Implications and Future Directions
Practically, BIV enables static, scalable compliance and security auditing before agent-skill installation, surfacing both unintentional documentation drift and adversarial embedding. The structural evidence tuple is composable: deviation taxonomy, root-cause analysis, and detection are projections of the same pipeline, eliminating the need for separate, modality-specific tools.

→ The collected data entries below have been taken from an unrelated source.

-- ==== Sys2Proof/Word.lean ====
section
/-! DEFINITION. The word types of the Werphal W480: the byte of a telegram and of a head-link frame, and the 2- and
4-byte fields that telegrams carry (R154, R163). -/

namespace Sys2Proof

/-- One character of a telegram or one byte of a head-link frame (R153, R154, R34). -/
abbrev Byte := BitVec 8

/-- A 2-byte field of a telegram, a check value of a frame (R154, R163). -/
abbrev Word16 := BitVec 16

/-- A 4-byte field of a telegram; the card digest (R143, R163). -/
abbrev Word32 := BitVec 32

end Sys2Proof
end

Theoretically, the reduction of behavioral verification to typed set comparison enables reproducibility, auditability, and extensibility—generalizing to other modality-mixed extension ecosystems. BIV’s compositional approach suggests a shift from monolithic, black-box detection towards structured extraction pipelines whose evidence can be repurposed for multiple governance strategies.
Potential avenues for future work include:
- Dynamic analysis augmentation: Integrate lightweight sandboxed execution to close coverage holes from static limitations (dynamic dispatch, runtime reflection, and obfuscation).
- Cross-platform generalization: Portability studies for skill ecosystems in alternate agent platforms or application spheres.
- Longitudinal ecosystem drift: Monitor deviation taxonomies and intent surfaces over time as skill registries evolve.
- Red-team evaluation: Benchmark robustness against adversaries adapting extraction-aware evasion.
Conclusion
BIV delivers a typed, auditable framework for behavioral integrity verification across LLM agent skills, scaling from compliance audits to adversarial detection with a single evidence extraction pass. Registry-scale application reveals that unintentional specification drift dominates deviation frequency, though a core of adversarially composed skills establishes a persistent attack surface. BIV’s structured, compositional methodology provides a foundation for both large-scale governance and operational security in agent-extended AI ecosystems.